Al Rita si prediligono profili più austeri (cedro e rovere), mentre al Tiki Room si usano spezie tropicali per dialogare con i rum. Per Nono, l’affumicatura è anche una questione di ritmo. Il gesto lento obbliga il cliente a un’attesa breve ma significativa, che crea una connessione e permette di annusare e immaginare prima del sorso. Il fumo, se usato correttamente, non è una moda passeggera ma una tecnica che comunica una visione. Il rischio è la spettacolarizzazione fine a sé stessa: se il drink non è buono, l’effetto scenico non lo salverà.
Un buon cocktail affumicato si riconosce immediatamente: l’odore deve essere di legno caldo, non di camino spento. Al palato, il fumo deve restare in secondo piano, permettendo al distillato di emergere, e l’equilibrio deve persistere anche dopo che il fumo è svanito.

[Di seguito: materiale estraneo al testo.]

/-- A limit input stops a motion in its direction: at once, or by a ramp stop (R347). -/
def State.applyLimit (s : State) (n : Nat) : State :=
  let a := s.axis n
  match a.motion with
  | none => s
  | some m =>
    match a.goesUp m with
    | none => s
    | some up =>
      if !a.limitActive up then s
      else
        let status := if m.homing then 0xB else 7
        if (if up then a.rampP else a.rampN) then s.rampStop n 4 status 4#32 else s.hardStop n status 0x20#32

/-! ## Servo ticks (R336, R338, R345, R350) -/

/-- The following error at a servo tick (R350); FOLMAX reports it in counts, half up (R508). -/
def State.checkFollowing (s : State) (n : Nat) : State :=
  let a := s.axis n
  let e := absRat (a.setPoint - (s.axisPosition n : Rat))
  let s1 := s.updAxis n fun a => { a with folMax := max a.folMax (min 65535 (roundHalfUp e).toNat) }
  if a.followLimit ≠ 0 ∧ (a.followLimit : Rat) < e then s1.axisFault n 0x0A01 else s1

/-- The state that a set-point speed and its change show. -/
def Axis.stateOf (a : Axis) (v acc : Rat) : AxisState :=
  match a.motion with
  | none => a.restState
  | some m =>
    if m.kind = .stop then .rampStop
    else if 0 < v * acc ∨ (v = 0 ∧ acc ≠ 0) then .rising
    else if v * acc < 0 then .falling else .constant

/-- The set-point of the next servo period is worked out, rounded half up to 1/65,536 count (R338). -/
def State.nextSetPoint (s : State) (n : Nat) : State :=
  s.updAxis n fun a =>
    let p := a.at (a.servo + 1)
    let x := (fMul p.1 65536 + 1 / 2).floor
    { a with
      servo := a.servo + 1, setCount := x.fdiv 65536, setFrac := (x.fmod 65536).toNat, speed := p.2.1, state := a.stateOf p.2.1 p.2.2
      negative := if p.2.1 = 0 then a.negative else decide (p.2.1 < 0) }

/-- A servo tick of an axis: the plan's end, the following error, the limits, a staged set, and the next set-point. -/
def State.servoTick (s : State) (n : Nat) : State :=
  let a := s.axis n
  let s1 := match a.motion with
    | none => s
    | some m =>
      if m.startTick ≤ a.servo ∧ planOver m.segments (fMul ((a.servo - m.startTick : Nat) : Rat) a.period) then s.motionDone n m else s
  (((s1.checkFollowing n).applyLimit n).takeStaged n).nextSetPoint n

/-- The 8 bytes of a slot (R336). -/
def Axis.slot (a : Axis) (n type : Nat) : List Byte :=
  let b := leBytes 1 (n + 4 * type + 16 * (a.servo % 16)) ++ leBytes 4 (BitVec.ofInt 32 a.setCount).toNat ++ leBytes 2 a.setFrac
  b ++ [crc8 b]

/-- A slot goes out, and a reply is awaited. -/
def State.sendSlot (s : State) (n type : Nat) : State :=
  (s.updAxis n fun a => { a with lastType := type, lastServo := a.servo % 16, replied := false }).emit (.axisSlot n ((s.axis n).slot n type))

/-- The slot of an axis in a port cycle: set-point in every m-th cycle since its AXIS_CONFIG, hold in the others, disable while it is
unconfigured (R333, R336). -/
def State.cycleAxis (s : State) (n : Nat) : State :=
  let a := s.axis n
  if !a.configured then s.sendSlot n 2
  else
    let s1 := s.updAxis n fun a => { a with cycles := a.cycles + 1 }
    if a.cycles % max 1 a.m = 0 then (s1.servoTick n).sendSlot n 1 else s1.sendSlot n 0

/-- PORT_CYCLE: at each multiple of 31.25 µs of device time, outside the resets (R335, R337). -/
def execPortCycle (t : Nat) (s0 : State) : Host.Outcome State Fault Refusal :=
  let s := s0.tick t
  if s.power.phase = .powerOnReset ∨ s.power.phase = .warmReset ∨ s.power.phase = .retuned ∨ s.now / 31250 < s.axisCycle then .next s
  else
    let s1 : State := { s with axisCycle := s.now / 31250 + 1 }
    .next ((List.range 4).foldl State.cycleAxis s1)

/-! ## Replies (R337, R350) -/

/-- A bad reply: counted, and the third in a row is an axis fault. -/
def State.badAxisReply (s : State) (n : Nat) : State :=
  let s1 := s.updAxis n fun a => { a with badReply := min 65535 (a.badReply + 1), badRun := a.badRun + 1, replied := true }
  let s2 := s1.countShot 0x0F n
  if (s2.axis n).badRun = 3 then s2.axisFault n 0x0A03 else s2

/-- Whether a reply is good: its first byte, its CRC-8, and after a set-point slot the count echoed. -/
def Axis.replyOk (a : Axis) (n : Nat) (b : List Byte) : Bool :=
  b.length == 4 && leAt b 0 1 == 0x50 + n && b.getD 3 0 == crc8 (b.take 3) && (a.lastType != 1 || bits (leAt b 2 1) 0 4 == a.lastServo)

/-- DRIVE_REPLY. -/
def execDriveReply (ax : Fin 4) (bytes : List Byte) (t : Nat) (s0 : State) : Host.Outcome State Fault Refusal :=
  let s := s0.tick t
  let n := ax.val
  let a := s.axis n
  if a.replied then .next s
  else if !a.replyOk n bytes || s.shotAt 0x0F n then .next (s.badAxisReply n)
  else
    let f := leAt bytes 1 1
    let s1 := s.updAxis n fun a => { a with
      replied := true, badRun := 0, drvEnabled := bitOf f 0, drvFault := bitOf f 1, drvWarning := bitOf f 2 }
    .next (if bitOf f 1 then s1.axisFault n 0x0A02 else s1)

/-- AXIS_REPLY_WINDOW_END: no start bit came in the window (R337). -/
def execAxisReplyWindowEnd (ax : Fin 4) (t : Nat) (s0 : State) : Host.Outcome State Fault Refusal :=
  let s := s0.tick t
  if (s.axis ax.val).replied then .next s else .next (s.badAxisReply ax.val)

/-! ## Inputs and the end of a jog (R344, R347, R349) -/

/-- LIMIT_INPUT: an accepted level of a limit input. -/
def execLimitInput (ax : Fin 4) (positive level : Bool) (t : Nat) (s0 : State) : Host.Outcome State Fault Refusal :=
  let s := s0.tick t
  let s1 := s.updAxis ax.val fun a => if positive then { a with limpLevel := level } else { a with limnLevel := level }
  .next (s1.applyLimit ax.val)

/-- HOME_INPUT: an accepted level of HOMEn. -/
def execHomeInput (ax : Fin 4) (level : Bool) (t : Nat) (s0 : State) : Host.Outcome State Fault Refusal :=
  let s := s0.tick t
  let n := ax.val
  let s1 := s.updAxis n fun a => { a with homeLevel := level }
  let a := s1.axis n
  match a.motion with
  | none => .next s1
  | some m =>
    if m.kind == .homeOff && !a.homeActive then .next (s1.homeStop n searchNext)
    else if m.kind == .homeSearch && a.homeActive then
      .next (s1.foundHome n m)
    else .next s1
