-- ==== Sys2Proof/Machine/Mailbox.lean ====
section
/-!
DEFINITION. Machine/Mailbox.lean: the commands of the host interface (chapter 09): bus mastering and power
states (R277, R278), command and completion queues (R283 to R295), acceptance (R284, R285, R298), the debug
unlock (R301) and the BAR2 apertures (R302).
-/

namespace Sys2Proof.Machine

/-! ## Bus Master Enable, D3hot -/

/-- BUS_MASTER_ENABLE_CLEAR: DMA, completions and interrupts stop; commands whose DMA is under way wait (R278). -/
def execBusMasterEnableClear (t : Nat) (s0 : State) : Host.Outcome State Fault Refusal :=
  let s := s0.tick t
  if !s.hostReaches || !s.host.busMaster then .next s
  else
    let waits := s.journal.entries.map fun e =>
      if !e.state.final && s.dmaRunning e then { e with waitsSince := some s.now } else e
    .next { s with
      host := { s.host with busMaster := false }
      journal := { s.journal with entries := waits } }

/-- BUS_MASTER_ENABLE_SET: DMA resumes; held completions and pending vectors are sent, and finished tests end (R278). -/
def execBusMasterEnableSet (t : Nat) (s0 : State) : Host.Outcome State Fault Refusal :=
  let s := s0.tick t
  if !s.hostReaches then .next s
  else
    let s1 : State := { s with
      host := { s.host with busMaster := true }
      journal := { s.journal with entries := s.journal.entries.map fun e => { e with waitsSince := none } } }
    .next s1.postAllHeld.sendPending.endTests

/-- BUS_MASTER_WAIT_TIMEOUT: a command that has waited 100 ms for the bit completes with CANCELLED and detail bit 31 (R278). -/
def execBusMasterWaitTimeout (seq t : Nat) (s0 : State) : Host.Outcome State Fault Refusal :=
  let s := s0.tick t
  match s.entry? seq with
  | none => .next s
  | some e =>
    if !e.state.final && !s.host.busMaster && e.waitsSince.any (fun w => decide (w + 100000000 ≤ s.now)) then
      .next (s.cancelDma e bit31)
    else .next s

/-- D3HOT_ENTRY: no DMA, completion or interrupt; printing continues (R277). -/
def execD3hotEntry (s : State) : Host.Outcome State Fault Refusal :=
  if s.hostReaches then .next { s with host := { s.host with d3hot := true } } else .next s

/-- D0_RETURN: the mailbox block holds its values, and what was held back is sent (R277). -/
def execD0Return (t : Nat) (s0 : State) : Host.Outcome State Fault Refusal :=
  let s := s0.tick t
  if s.hostReaches then .next (({ s with host := { s.host with d3hot := false } }).postAllHeld.sendPending.endTests) else .next s

/-! ## Command queues (R283 to R287) -/

/-- A command queue. -/
def State.cq (s : State) (n : Nat) : CmdQueue := Tbl.get {} s.host.cq n

/-- The state with a command queue changed. -/
def State.updCq (s : State) (n : Nat) (f : CmdQueue → CmdQueue) : State :=
  { s with host := { s.host with cq := Tbl.upd {} s.host.cq n f } }

/-- The state with a completion queue changed. -/
def State.updCc (s : State) (n : Nat) (f : CompQueue → CompQueue) : State :=
  { s with host := { s.host with cc := Tbl.upd {} s.host.cc n f } }

/-- CQ_DOORBELL: the new tail; doorbells written before READY are kept (R283, R285). -/
def execCqDoorbell (q : Fin 8) (tail : BitVec 12) (s : State) : Host.Outcome State Fault Refusal :=
  if s.hostReaches then .next (s.updCq q.val fun c => { c with tail := tail }) else .next s

/-- CQ_ENABLE: the queue is served; a halt is over (R287). -/
def execCqEnable (q : Fin 8) (s : State) : Host.Outcome State Fault Refusal :=
  if !s.hostReaches || (s.cq q.val).enabled then .next s
  else .next (s.updCq q.val fun c => { c with enabled := true, halted := false })

/-- CQ_DISABLE: the queue is no longer served; an acceptance is one step, so CQIDLE is set at once (R287). -/
def execCqDisable (q : Fin 8) (s : State) : Host.Outcome State Fault Refusal :=
  if s.hostReaches then .next (s.updCq q.val fun c => { c with enabled := false }) else .next s

/-- QUEUE_RING_CONFIG_WRITE: BASE or SIZE; while the queue is disabled the write sets HEAD and TAIL to 0 (R287, R292). -/
def execQueueRingConfigWrite (completion : Bool) (q : Fin 8) (reg : RingReg) (v : BitVec 32) (s : State) :
    Host.Outcome State Fault Refusal :=
  let base : BitVec 32 := BitVec.ofNat 32 (v.toNat / 64 * 64)
  if !s.hostReaches then .next s
  else if completion then
    .next (s.updCc q.val fun c =>
      let c1 : CompQueue := match reg with
        | .baseLo => { c with baseLo := base }
        | .baseHi => { c with baseHi := v }
        | .size => { c with size := BitVec.ofNat 15 v.toNat }
      if c.enabled then c1 else { c1 with head := 0, tail := 0 })
  else
    .next (s.updCq q.val fun c =>
      let c1 : CmdQueue := match reg with
        | .baseLo => { c with baseLo := base }
        | .baseHi => { c with baseHi := v }
        | .size => { c with size := BitVec.ofNat 13 v.toNat }
      if c.enabled then c1 else { c1 with head := 0, tail := 0 })

/-- Whether a queue has an entry that may be read. -/
def CmdQueue.waits (q : CmdQueue) : Bool := q.enabled && !q.halted && q.head != q.tail

/-- The queue served next: CQ0 first, then CQ1 to CQ7 round robin, CQ0 only while more than 2,048 completions are
held (R285, R290). -/
def State.nextQueue (s : State) : Option Nat :=
  if (s.cq 0).waits then some 0
  else if 2048 < s.heldCount then none
  else ((List.range 7).map fun i => (s.host.lastServed + i) % 7 + 1).find? fun n => (s.cq n).waits

/-- Whether device firmware serves the mailboxes: READY, or after SHUTDOWN_PREPARE (R285, R317). -/
def State.servesQueues (s : State) : Bool := s.firmwareRuns && (s.host.ready || s.journal.shutDown)

/-- The journal entry of an entry read from queue `n`. -/
def State.newEntry (s : State) (n : Nat) (bytes : List Byte) : JEntry :=
  { seq := s.seqOf s.journal.next, tag := w32 (leAt bytes 4 4), opcode := leAt bytes 0 2
    flags := BitVec.ofNat 16 (leAt bytes 2 2), queue := n, state := .accepted, status := 0, detail := 0
    acceptTime := s.stamp.2, stateTime := s.stamp.2, timesValid := s.stamp.1
    r0 := 0, r1 := 0, r2 := 0, r3 := 0, params := bytesAt bytes 16 48, waitsSince := none, readableUntil := none, free := s.freeBlocks }

/-- An entry is journaled: its slot of the ring is written, in class 2 of R360, the count rises, and entries no longer readable go (R296 to
R298, R354). -/
def State.journalEntry (s : State) (e : JEntry) : State :=
  let s0 := s.sdramRequests [(2, 0x4000000 + s.journal.next % 65536 * 64)]
  let s1 : State := { s0 with journal := { s0.journal with next := s0.journal.next + 1, entries := s0.journal.entries ++ [e] } }
  { s1 with journal := { s1.journal with entries := s1.journal.entries.filter s1.readable } }

/-- Acceptance stops for want of room in the carry area (R298). -/
def State.carryFull (s : State) : Bool := decide (393216 ≤ s.carry.length)

/-- An entry read from queue `n` is accepted, in the order of R284; one refused at once is journaled as failed. -/
def State.acceptEntry (s : State) (n : Nat) (bytes : List Byte) : State :=
  let q := s.cq n
  let e := s.newEntry n bytes
  let s1 := (s.journalEntry e).emit (.sequence n q.head.toNat e.seq)
  let s2 := s1.updCq n fun q => { q with head := BitVec.ofNat 12 ((q.head.toNat + 1) % q.size.toNat) }
  let s3 : State := if n = 0 then s2 else { s2 with host := { s2.host with lastServed := n } }
  if !has e.opcode opcodes then s3.finish e.seq .badOpcode
  else if modeForbids s.power.mode e.opcode then s3.finish e.seq .notInMode
  else s3
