-- ==== Sys2Proof/Machine/Ring.lean ====
section
/-!
DEFINITION. Machine/Ring.lean: the ring's packets and roles: receiving and forwarding (R243 to R247), ring state (R246), the manager's
transactions and admissions (R250 to R254, R257), takeover (R256, R258), the web-line offset (R268), and what a member does with
each message (R253, R254, R269 to R272).
-/

namespace Sys2Proof.Machine

/-! ## Who is heard (R246) -/

/-- A moment lies within the last 3 ms: three periods of NODE. -/
def State.recently (s : State) (x : Option Nat) : Bool := x.any fun m => decide (s.now < m + 3000000)

/-- A chip is heard at all; and both ways round. -/
def State.hears (s : State) (h : Heard) : Bool := s.recently h.heardE || s.recently h.heardW
def State.hearsBoth (s : State) (h : Heard) : Bool := s.recently h.heardE && s.recently h.heardW

/-- Whether the own chip reaches a node: itself, or one it hears. -/
def State.reaches (s : State) (n : Nat) : Bool := some n == s.ring.node || s.ring.heard.any fun h => h.node == some n && s.hears h

/-- The admitted nodes this chip knows of, itself apart: those of the roster on the manager and the standby, elsewhere those heard of as
nodes. -/
def State.knownNodes (s : State) : List Nat :=
  if s.ring.role = .manager ∨ s.ring.role = .standby then dedupe s.ring.others else dedupe (s.ring.heard.filterMap (·.node))

/-- The BEACON counts more admitted nodes than this chip has heard of, itself among them: one of them is not reached (R246). -/
def State.missesNodes (s : State) : Bool :=
  s.ring.role != .manager && s.ring.role != .standby && decide (s.knownNodes.length + b2n s.ring.node.isSome < s.ring.count)

/-- The ring state as the NODE packets show it (R246). -/
def State.ringStateNow (s : State) : RingState :=
  if s.ring.upAt.isNone then .forming
  else if s.missesNodes then .split
  else if s.knownNodes.all fun n => s.ring.heard.any fun h => h.node == some n && s.hearsBoth h then .closed
  else if s.knownNodes.all s.reaches then .line
  else .split

/-- The ring state taken anew, with the nodes heard again no longer unreached, and V (R246, R265). -/
def State.settleRing (s : State) : State :=
  let gone := s.ring.unreached.filter fun u => !s.reaches u.1
  { s with ring := { s.ring with rstate := s.ringStateNow, unreached := gone } }.postV

/-- The node count that bounds a packet's hops (R245): the chips heard and the own one, 16 while the ring forms. -/
def State.nodeCount (s : State) : Nat :=
  if s.ring.rstate == .forming then 16 else max s.ring.count ((s.ring.heard.filter s.hears).length + 1)

/-! ## Sending the unacknowledged classes (R244) -/

/-- CLAIM 0 or JOIN 1, by the chip's identity; PROBE 2 or PROBE reply 3, which only admitted chips send. -/
def State.sendElect (s : State) (kind dst epoch : Nat) : State :=
  s.sendCounted fun n sd sh => .elect sd s.ownAddress dst 0 n sh kind (if kind < 2 then s.fuses.identity else 0) epoch

/-- A BEACON (R244, R255). -/
def State.sendBeacon (s : State) : State :=
  let r := s.ring
  let b : BeaconMsg := {
    epoch := r.epoch, manager := r.node.getD 0, standby := r.standby, generation := r.generation, count := r.count
    taiSeconds := if r.calValid then ((r.calAt s.now).fdiv 1000000000).toNat else 0 }
  let s1 : State := { s with ring := { r with beaconSent := s.now } }
  s1.sendCounted fun n sd sh => .beacon sd 0xFD 0 n sh b

/-! ## The web-line offset (R268) -/

/-- The calendar time of an edge at a moment just past. -/
def State.calOf (s : State) (m : Nat) : Int := s.ring.calAt s.now - (s.now - m : Nat)

/-- The manager's edge and the web line there; its present count while it is stalled. -/
def State.offsetMessage (s : State) : Option ControlMsg :=
  let c := s.chan 0
  let o := s.ring.offset.getD 0
  if c.stalled then some (.offsetEdge (s.calOf s.now).toNat (s.pOf c.count - o) true)
  else match c.edges with
    | [] => none
    | (m, n) :: _ => some (.offsetEdge (s.calOf m).toNat (s.pOf n - o) false)

/-- The packets that let members measure their offset. -/
def State.offsetPackets (s : State) (dst : List Nat) : List (Nat × Payload) :=
  match s.offsetMessage with
  | none => []
  | some m => dst.map fun d => (d, .control m)

/-- A member measures o from an edge of the manager: its own edge within ±10 ns, or the present counts where both are stalled. A change
while armed stops the placement of synchronised pages until the next arming (R268, R270). -/
def State.measureOffset (s : State) : State :=
  match s.ring.offsetEdge with
  | none => s
  | some (m, w, stalled) =>
    let c := s.chan 0
    let found := if stalled && c.stalled then some (s.pOf c.count)
      else (c.edges.find? fun e => decide ((s.calOf e.1 - m).natAbs ≤ 10)).map fun e => s.pOf e.2
    match found with
    | none => { s with ring := { s.ring with offsetTriedAt := s.now, offsetWanted := true } }
    | some p =>
      let o := p - w
      { s with ring := { s.ring with
        offset := some o, offsetWanted := false, syncStopped := s.ring.syncStopped || (s.pos.armed && s.ring.offset != some o) } }
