/-! ## Host interface (chapter 09) -/

/-- Bus Master Enable and D3hot (R277, R278). Cleared, the bit holds DMA back, and each unfinished command whose DMA is under way waits from that moment; set again, no command
waits any more (but a nozzle test whose results are in, in D3hot) and, in D0, every pending vector that is not masked has been sent. A command that has waited 100 ms with the bit at 0 completes with CANCELLED and detail
bit 31; before, only the time moves. D3hot is entered and left with the queues' registers as they were. -/
def Obligations.BusMasterAndD3hot : Prop := ∀ (s : State) (t : Nat),
  (s.hostReaches = true → s.host.busMaster = true → ∃ s', exec (.busMasterEnableClear t) s = .next s' ∧ s'.host = { s.host with busMaster := false } ∧
    s'.canSend = false ∧ s'.journal.entries = (s.journal.entries.map fun e => if e.state.final = false ∧ (s.tick t).dmaRunning e = true
      then { e with waitsSince := some (max s.now t) } else e) ∧ Only [.now, .host, .journal] s s') ∧
  (s.hostReaches = true → ∃ s', exec (.busMasterEnableSet t) s = .next s' ∧ s'.host.busMaster = true ∧
    (s.host.d3hot = false ∨ (∀ n, n < 32 → (s.port n).test = none) → ∀ e ∈ s'.journal.entries, e.waitsSince = none) ∧
    (s.host.d3hot = false → ∀ v, v < 13 → (Tbl.get {} s.host.msix v).masked = false → s'.host.pending.getLsbD v = false) ∧
    Only [.now, .host, .journal, .heads, .out] s s') ∧
  (∀ seq e w, s.entry? seq = some e → e.state.final = false → s.host.busMaster = false → e.waitsSince = some w → w + 100000000 ≤ max s.now t →
    s.journal.fences.all (fun f => f.seq != seq) = true → s.store.pages.all (fun p => !(p.seq == seq && p.legacy)) = true →
    ∃ s', exec (.busMasterWaitTimeout seq t) s = .next s' ∧ (s'.entry? seq).map (fun e => (e.state, e.status, e.detail)) = some (.failed, 7, 0x80000000)) ∧
  (∀ seq, (∀ e, s.entry? seq = some e → ∀ w, e.waitsSince = some w → max s.now t < w + 100000000) → exec (.busMasterWaitTimeout seq t) s = .next (s.tick t)) ∧
  (s.hostReaches = true → exec .d3hotEntry s = .next { s with host := { s.host with d3hot := true } }) ∧
  (s.hostReaches = true → ∃ s', exec (.d0Return t) s = .next s' ∧ s'.host.d3hot = false ∧ s'.host.cq = s.host.cq ∧
    (∀ n, (Tbl.get {} s'.host.cc n).head = (Tbl.get {} s.host.cc n).head) ∧ Only [.now, .host, .journal, .heads, .out] s s')

/-- Command queues (R283 to R287). A doorbell writes TAIL; a queue enabled after having been disabled is served, its halt over; a queue disabled is served no more, its
registers as they were; a write of BASE or SIZE to a disabled queue stores its value and sets HEAD and TAIL to 0. No other queue changes. -/
def Obligations.CommandQueueRegisters : Prop := ∀ (s : State) (q : Fin 8), s.hostReaches = true →
  (∀ tail, ∃ s', exec (.cqDoorbell q tail) s = .next s' ∧ s'.cq q.val = { s.cq q.val with tail := tail } ∧ (∀ n, n ≠ q.val → s'.cq n = s.cq n) ∧ Only [.host] s s') ∧
  ((s.cq q.val).enabled = false → ∃ s', exec (.cqEnable q) s = .next s' ∧ s'.cq q.val = { s.cq q.val with enabled := true, halted := false } ∧
    (∀ n, n ≠ q.val → s'.cq n = s.cq n) ∧ Only [.host] s s') ∧
  (∃ s', exec (.cqDisable q) s = .next s' ∧ s'.cq q.val = { s.cq q.val with enabled := false } ∧ (∀ n, n ≠ q.val → s'.cq n = s.cq n) ∧ Only [.host] s s') ∧
  ∀ (reg : RingReg) v, (s.cq q.val).enabled = false → ∃ s', exec (.queueRingConfigWrite false q reg v) s = .next s' ∧
    s'.cq q.val = { s.cq q.val with
      head := 0, tail := 0
      baseLo := if reg = .baseLo then v &&& 0xFFFFFFC0 else (s.cq q.val).baseLo
      baseHi := if reg = .baseHi then v else (s.cq q.val).baseHi
      size := if reg = .size then BitVec.ofNat 13 v.toNat else (s.cq q.val).size } ∧ (∀ n, n ≠ q.val → s'.cq n = s.cq n) ∧ Only [.host] s s'

/-- Acceptance (R284, R285, R287, R296, R298). COMMAND_ACCEPT takes the entry of the queue that is next, which is CQ0 while it waits: the entry gets the next journal
sequence, is journaled with its opcode, tag and parameters as read, its sequence is written back and HEAD advances; an opcode that chapter 10 does not assign fails
with BAD_OPCODE, one that the mode forbids with NOT_IN_MODE, and any other is accepted. A DMA error halts the queue; a full carry area stops acceptance with JNLWAIT until
JOURNAL_CARRY_FREED; CARRY_READABLE_LAPSE ends the reading of a final entry at its moment. -/
def Obligations.CommandAcceptance : Prop := ∀ (s : State) (t n : Nat),
  ((s.tick t).servesQueues = true → s.canSend = true → s.nextQueue = some n → (s.cq 0).waits = true → n = 0) ∧
  (∀ bytes, (s.tick t).servesQueues = true → s.canSend = true → s.nextQueue = some n → (s.tick t).carryFull = false → s.shotAt 0x03 0 = false →
    s.entry? (s.seqOf s.journal.next) = none → s.journal.fences.all (fun f => f.seq != s.seqOf s.journal.next) = true →
    ∃ s', exec (.commandAccept (some bytes) t) s = .next s' ∧ s'.journal.next = s.journal.next + 1 ∧
      (s'.cq n).head = BitVec.ofNat 12 (((s.cq n).head.toNat + 1) % (s.cq n).size.toNat) ∧
      Out.sequence n (s.cq n).head.toNat (s.seqOf s.journal.next) ∈ s'.out ∧
      (s'.entry? (s.seqOf s.journal.next)).map (fun e => (e.opcode, e.tag, e.queue, e.params)) = some (leAt bytes 0 2, w32 (leAt bytes 4 4), n, bytesAt bytes 16 48) ∧
      (s'.entry? (s.seqOf s.journal.next)).map (fun e => (e.state, e.status)) = some (
        if opcodes.contains (leAt bytes 0 2) = false then (.failed, 1) else if modeForbids s.power.mode (leAt bytes 0 2) = true then (.failed, 3) else (.accepted, 0))) ∧
  ((s.tick t).servesQueues = true → s.canSend = true → s.nextQueue = some n → (s.tick t).carryFull = false →
    ∃ s', exec (.commandAccept none t) s = .next s' ∧ s'.cq n = { s.cq n with halted := true } ∧ s'.journal = s.journal) ∧
  ((s.tick t).servesQueues = true → s.canSend = true → s.nextQueue = some n → (s.tick t).carryFull = true → s.host.jnlWait = false →
    ∀ e, ∃ s', exec (.commandAccept e t) s = .next s' ∧ s'.host.jnlWait = true ∧ s'.host.cq = s.host.cq ∧ s'.journal = s.journal) ∧
  (s.host.jnlWait = true → (s.tick t).carryFull = false → ∃ s', exec (.journalCarryFreed t) s = .next s' ∧ s'.host.jnlWait = false ∧ s'.journal = s.journal) ∧
  ∀ seq, ∃ s', exec (.carryReadableLapse seq t) s = .next s' ∧ Only [.now, .journal] s s' ∧
    (∀ e ∈ s.journal.entries, e ∈ s'.journal.entries ↔ ¬(e.seq = seq ∧ ∃ u, e.readableUntil = some u ∧ u ≤ max s.now t))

Questa filosofia si manifesta in cocktail come lo Smoked Nail (a base di bourbon, tequila reposado e cedro, descritto come profondo e da meditazione) e lo Smoked Hops (più giocoso, con whisky torbato e rum, completato da una bolla di fumo da rompere). Il fuoco nel bicchiere è la nuova sensualità del bere: un invito a sentire, più che a bere soltanto.